With the threat of climate change looming, farmers and scientists alike are realizing that crops have become more resistant to events like droughts if we want to maintain a reliable food source.
It sounds—and sort of looks—like something out of a middle school science experiment, but according to a study done at RIKEN Center for Sustainable Resource Science in Japan, a new and simple way to increase a plant’s drought tolerance is to grow it in vinegar.
This discovery began as an investigation into a mutant of the Arabidopsis plant that seemed especially resilient in dry conditions. These plants have a mutation to the enzyme HDA6, allowing them to grow in less-than-perfect conditions.
In normal plants, HDA6 is linked to the biological pathway that produces acetate (a salt formed by acetic acid, and the main component of vinegar) during a drought, which helps keep the sprouts alive.
“HDA6 directly represses acetic acid biosynthesis genes under normal conditions,” says study author Jong Myong Kim, a research scientist at RIKEN in Japan. “On the other hand, under drought conditions, HDA6 is removed from these gene regions, then acetic acid is produced especially.”

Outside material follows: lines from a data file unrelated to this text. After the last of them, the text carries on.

/-- 30_encoding.md §2: in a state that meets the invariant a frame is delivered only when it is valid: its payload
is fully known, its length is the reported one, and the received checksum is the payload's. -/
def Obligations.DeliveredFramesAreValid : Prop :=
  ∀ (s t : State) (b : Byte), Inv s → byteStep b s = .next t →
    (∀ (n : Half) (p : List (Option Byte)), t.evt = .nmeaFrame n p →
      ∃ (q : List Byte) (v : BitVec 4), p = q.map some ∧ q.length = n.toNat ∧ n.toNat ≤ s.cfg.nmeaCap.val ∧
        star ∉ q ∧ hexval b = some v ∧ s.nmea.exp + v.setWidth 8 = nck q) ∧
    (∀ (c i : Byte) (n : Half) (p : List (Option Byte)), t.evt = .ubxFrame c i n p →
      ∃ q : List Byte, p = q.map some ∧ q.length = n.toNat ∧ n.toNat ≤ s.cfg.ubxCap.val ∧
        uck (ubxHeader c i n ++ q) = (s.ubx.expA, b))

/-- 20_memory.md §2 and §3: after a delivery the consumer can read every payload byte of the event from the buffer,
and the sentinel after an NMEA payload. -/
def Obligations.DeliveredPayloadIsReadable : Prop :=
  ∀ (s t : State) (b : Byte), Inv s → byteStep b s = .next t →
    (∀ (n : Half) (p : List (Option Byte)),
      t.evt = .nmeaFrame n p ∨ t.evt = .nmeaChecksumError n p →
      (∀ a : Nat, a < n.toNat → ∃ v : Byte, p[a]? = some (some v) ∧
        readNbuf t a = .next { t with nbRead := some v }) ∧
      readNbuf t n.toNat = .next { t with nbRead := some 0x00#8 }) ∧
    (∀ (c i : Byte) (n : Half) (p : List (Option Byte)), t.evt = .ubxFrame c i n p →
      ∀ a : Nat, a < n.toNat → ∃ v : Byte, p[a]? = some (some v) ∧
        readUbuf t a = .next { t with ubRead := some v })

/-- 70_reset_and_hazards.md §3: one byte after an NMEA event leaves `NBUF`, and six bytes after a UBX frame leave
`UBUF`, as the event saw them. -/
def Obligations.PayloadSurvivesItsLifetime : Prop :=
  ∀ (s t u : State) (b : Byte) (l : List Byte) (es : List Event), Coupled s → byteStep b s = .next t →
    blockFeed l t = some (es, u) →
    (∀ (n : Half) (p : List (Option Byte)),
      t.evt = .nmeaFrame n p ∨ t.evt = .nmeaChecksumError n p → l.length ≤ 1 →
      u.nmea.buf = t.nmea.buf) ∧
    (∀ (c i : Byte) (n : Half) (p : List (Option Byte)), t.evt = .ubxFrame c i n p → l.length ≤ 6 →
      u.ubx.buf = t.ubx.buf)

/-! ### Checksums -/

/-- R100: the 22 hex digits have their values, upper and lower case alike, and every other byte is invalid. -/
def Obligations.HexvalDecodesHexDigits : Prop :=
  ∀ b : Byte,
    (0x30#8 ≤ b ∧ b ≤ 0x39#8 → (hexval b).map BitVec.toNat = some (b.toNat - 0x30)) ∧
    (0x41#8 ≤ b ∧ b ≤ 0x46#8 → (hexval b).map BitVec.toNat = some (b.toNat - 0x41 + 10) ∧
      hexval (b + 0x20#8) = hexval b) ∧
    (0x61#8 ≤ b ∧ b ≤ 0x66#8 → (hexval b).map BitVec.toNat = some (b.toNat - 0x61 + 10)) ∧
    ((hexval b).isSome = true ↔ (0x30#8 ≤ b ∧ b ≤ 0x39#8) ∨ (0x41#8 ≤ b ∧ b ≤ 0x46#8) ∨
      (0x61#8 ≤ b ∧ b ≤ 0x66#8)) ∧
    ((List.range 256).filter fun n => (hexval (BitVec.ofNat 8 n)).isSome).length = 22

/-- 40_checksum.md §2: the NMEA checksum takes bytes one at a time, does not depend on their order, and a byte that
appears twice cancels. -/
def Obligations.NckOrderIrrelevant : Prop :=
  (∀ (p : List Byte) (b : Byte), nck (p ++ [b]) = nck p ^^^ b) ∧
  (∀ p q : List Byte, p.Perm q → nck p = nck q) ∧
  (∀ (p : List Byte) (b : Byte), nck (b :: b :: p) = nck p)

/-- 40_checksum.md §3: the closed form of the UBX checksum: the plain sum, and the sum with weights that fall from
the number of bytes to 1. -/
def Obligations.UckClosedForm : Prop :=
  ∀ l : List Byte,
    (uck l).1.toNat = (l.map BitVec.toNat).sum % 256 ∧
    (uck l).2.toNat =
      ((List.range l.length).map fun k => (l.length - k) * (l.getD k 0#8).toNat).sum % 256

The enzyme acts as a switch of sorts, its absence signaling during times of stress that it’s time for a plant to transition from the normal breakdown of sugar for energy to the production of acetate. But that pathway was even more active in mutant Arabidopsis plants, producing even greater quantities of acetate. That seemed to help them survive suboptimal conditions better than their more typical counterparts.
So if acetate was the key to surviving a dry spell, the researchers wondered, could they simply add the secret sauce to otherwise normal plants? And would it work for tastier crops than Arabidopsis?

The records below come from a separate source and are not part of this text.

-- ==== Sys2Proof/Laws/Ops.lean ====
section
/-! SUPPORT. What each shared operation can do, said once. -/

namespace Sys2Proof.Machine

/-! ### Results -/

@[simp] theorem onNext_next (s : State) (f : State → State) : onNext (.next s) f = .next (f s) := rfl
@[simp] theorem onNext_fault (e : Fault) (f : State → State) : onNext (.fault e) f = .fault e := rfl
@[simp] theorem onNext_refused (e : Refusal) (f : State → State) : onNext (.refused e) f = .refused e := rfl

/-- `onNext` answers a next state exactly when its argument does. -/
theorem onNext_eq_next {o : Result} {f : State → State} {t : State} :
    onNext o f = .next t ↔ ∃ u, o = .next u ∧ t = f u := by
  cases o <;> simp [onNext, eq_comm]

theorem whenSelected_of_selects {i : Instr} {s : State} (o : Result) (h : selects i s = true) :
    whenSelected i s o = o := by simp [whenSelected, h]

theorem whenSelected_of_not {i : Instr} {s : State} (o : Result) (h : selects i s = false) :
    whenSelected i s o = .refused .rowNotSelected := by simp [whenSelected, h]

/-- A meaning answers a next state exactly when its row is selected and its body does. -/
theorem whenSelected_eq_next {i : Instr} {s t : State} {o : Result} :
    whenSelected i s o = .next t ↔ selects i s = true ∧ o = .next t := by
  by_cases h : selects i s = true <;> simp [whenSelected, h]

theorem onDigit_of_some {b : Byte} {v : BitVec 4} (f : Byte → Result) (h : hexval b = some v) :
    onDigit b f = f (v.setWidth 8) := by simp [onDigit, h]

/-- A digit row answers a next state exactly when its byte is a digit and its body does. -/
theorem onDigit_eq_next {b : Byte} {f : Byte → Result} {t : State} :
    onDigit b f = .next t ↔ ∃ v, hexval b = some v ∧ f (v.setWidth 8) = .next t := by
  unfold onDigit
  cases hexval b <;> simp

/-! ### Buffer writes and consumer reads -/

/-- An `NBUF` write answers a next state exactly when the cell exists, and then it is the store. -/
theorem storeNbuf_eq_next {s t : State} {a : Nat} {v : Byte} :
    storeNbuf s a v = .next t ↔ a ≤ s.nmeaCap ∧ t = s.setNmea (s.nmea.store a v) := by
  unfold storeNbuf
  split <;> simp_all [eq_comm]

theorem storeNbuf_of_le {s : State} {a : Nat} (v : Byte) (h : a ≤ s.nmeaCap) :
    storeNbuf s a v = .next (s.setNmea (s.nmea.store a v)) := by simp [storeNbuf, h]

/-- A `UBUF` write answers a next state exactly when the cell exists, and then it is the store. -/
theorem storeUbuf_eq_next {s t : State} {a : Nat} {v : Byte} :
    storeUbuf s a v = .next t ↔ a < s.ubxCap ∧ t = s.setUbx (s.ubx.store a v) := by
  unfold storeUbuf
  split <;> simp_all [eq_comm]

theorem storeUbuf_of_lt {s : State} {a : Nat} (v : Byte) (h : a < s.ubxCap) :
    storeUbuf s a v = .next (s.setUbx (s.ubx.store a v)) := by simp [storeUbuf, h]

/-- A read of `NBUF` that answers a next state returned the cell's value and did nothing else. -/
theorem readNbuf_eq_next {s t : State} {a : Nat} :
    readNbuf s a = .next t ↔ a ≤ s.nmeaCap ∧ a ∈ s.nmea.fresh ∧
      ∃ v, readCell s.nmea.buf a = some v ∧ t = s.setNbRead v := by
  unfold readNbuf
  split
  · split
    · cases readCell s.nmea.buf a with
      | none => simp
      | some v => simp [*, eq_comm]
    · simp [*]
  · simp [*]

/-- A read of `UBUF` that answers a next state returned the cell's value and did nothing else. -/
theorem readUbuf_eq_next {s t : State} {a : Nat} :
    readUbuf s a = .next t ↔ a < s.ubxCap ∧ a ∈ s.ubx.fresh ∧
      ∃ v, readCell s.ubx.buf a = some v ∧ t = s.setUbRead v := by
  unfold readUbuf
  split
  · split
    · cases readCell s.ubx.buf a with
      | none => simp
      | some v => simp [*, eq_comm]
    · simp [*]
  · simp [*]

/-! ### The two completing rows -/

/-- What R127 and R128 share: with a digit and a cell for the sentinel, the one next state there is. -/
theorem finishNmea_eq_next {b : Byte} {s t : State} {f : Half → List (Option Byte) → Event} :
    finishNmea b s f = .next t ↔ ∃ v, hexval b = some v ∧ s.nmea.len.toNat ≤ s.nmeaCap ∧
      t = (s.setNmea { s.nmea.store s.nmea.len.toNat sentinel with
        exp := s.nmea.exp + v.setWidth 8, state := NState.idle }).emit
          (f s.nmea.len (slice s.nmea.buf s.nmea.len.toNat)) := by
  unfold finishNmea
  rw [onDigit_eq_next]
  refine exists_congr fun v => and_congr_right fun _ => ?_
  rw [onNext_eq_next]
  constructor
  · rintro ⟨u, hu, rfl⟩
    obtain ⟨h, rfl⟩ := storeNbuf_eq_next.1 hu
    refine ⟨h, ?_⟩
    simp only [State.setNmea_nmea, NmeaFramer.store_buf, slice_writeCell_of_le _ _ le_rfl]
    rfl
  · rintro ⟨h, rfl⟩
    refine ⟨_, storeNbuf_of_le _ h, ?_⟩
    simp only [State.setNmea_nmea, NmeaFramer.store_buf, slice_writeCell_of_le _ _ le_rfl]
    rfl

/-! ### The selection of a row -/

/-- A selected row is well formed. -/
theorem wf_of_selects {i : Instr} {s : State} (h : selects i s = true) : i.wf = true := by
  simp only [selects, Bool.and_eq_true] at h
  exact h.1.1

/-- Selection reads the capacities, `d_state` and the two framers only. -/
theorem selects_congr {i : Instr} {s t : State} (hc : s.cfg = t.cfg) (hd : s.dState = t.dState)
    (hn : s.nmea = t.nmea) (hu : s.ubx = t.ubx) : selects i s = selects i t := by
  obtain ⟨_, _, _, _, _, _, _, _⟩ := s
  obtain ⟨_, _, _, _, _, _, _, _⟩ := t
  subst hc hd hn hu
  cases i <;> rfl

end Sys2Proof.Machine
end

Sure enough, over 70 percent of the plants grown in soil mixed with acetic acid survived drought conditions for at least 14 days. Plants grown in other organic acids (or just water) had pretty much all been wiped out by that point in the experiment. And the promising results held for various species, including common crops such as maize, rice, and wheat—all displayed significant boosts in drought resilience with a little help from vinegar, once researchers determined the ideal concentration for each plant.
“To confirm the universality of acetic acid effect and utility and to widespread the significance, we just targeted the staple food of the world, rice, wheat and maize, and the basic plant of breading pieces, rapeseed,” says Kim. “Moreover, if these plants can accept the acetic acid technique, I thought we can enrich the public interest and welfare in the world.”
In comparison to transgenic processes that could be used to make plants sturdier, the vinegar trick is an inexpensive, simple, and sustainable process that can be made accessible to many. Kim says he has already received interest in this method from everyone from farmers to flower shop owners to amateur gardeners.
His next step is to keep honing in on the signal pathway that makes this resistance possible, as well as finding the optimized conditions of acetic acid application for outdoor fields.
“Now we are trying to cooperate with some farmers, and also some companies, to make a method to apply this system,” says Kim.